Displaying the distribution of the null hypothesis statistic

Let’s create a third function, one that will take an array of simulated statistics along with an observed value and plot a histogram showing both.

def ab_hist(myArray, observed_value):
    tab = Table().with_column('A/B Differences',myArray)
    tab.hist(0)
    _ = plots.plot([observed_value, observed_value], [0, 0.1], color='red', lw=2)

ab_hist(diffs,observed_difference)
../_images/0_36_0.png

Conside what the above visualization means.

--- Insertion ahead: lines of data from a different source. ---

-- ==== Sys2Proof/Machine/Wire.lean ====
section
/-! DEFINITION. The wire frames: the two datagrams, each one exchange on the bus, and the reply
(spec/30_encoding.md R52, R53; spec/41_transport.md R90 to R94, R97). -/

namespace Sys2Proof.Machine

/-- A WRITE datagram is exchanged: the peer is asked to store `d` in register `a`, which
receives it (R53, R92). -/
def execWrite (a : BitVec 7) (d : Word) (s : State) : Host.Outcome State Fault Refusal :=
  exchange a 1 d s

/-- A READ datagram is exchanged: the peer is asked to return register `a` in the next reply (R53, R97). -/
def execRead (a : BitVec 7) (d : Word) (s : State) : Host.Outcome State Fault Refusal :=
  exchange a 0 d s

/-- A reply arrives: it stands on `rx`, DEC takes it apart and its status is captured (R52, R71, R91). The
frame format is the SPI variant's only (R59). -/
def execReply (st : Byte) (d : Word) (s : State) : Host.Outcome State Fault Refusal :=
  match s.variant with
  | .uart => .refused .uartNotImplemented
  | .spi => .next (receiveReply (misoFrame st d) s)

end Sys2Proof.Machine
end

  1. The blue histogram represents the null hypothesis statistic

  2. The red line indicates the observed value of the statistic

To calculate a \(p\)-value, we first creat a truth array for the number of randomized A/B differences in means that were less than the observed_difference. Then we can sum the truth array which counts all simulated values at least as extreme as the observed value.

sum(diffs <= observed_difference)
1
p_val = sum(diffs <= observed_difference) / reps
p_val
0.0002

Results of Example A/B Test

Because p_val is far less than \(0.05\), we reject the null. In real world terms, we conclude that there is strong evidence that a significant difference exists in Narcissism levels based upon biological sex.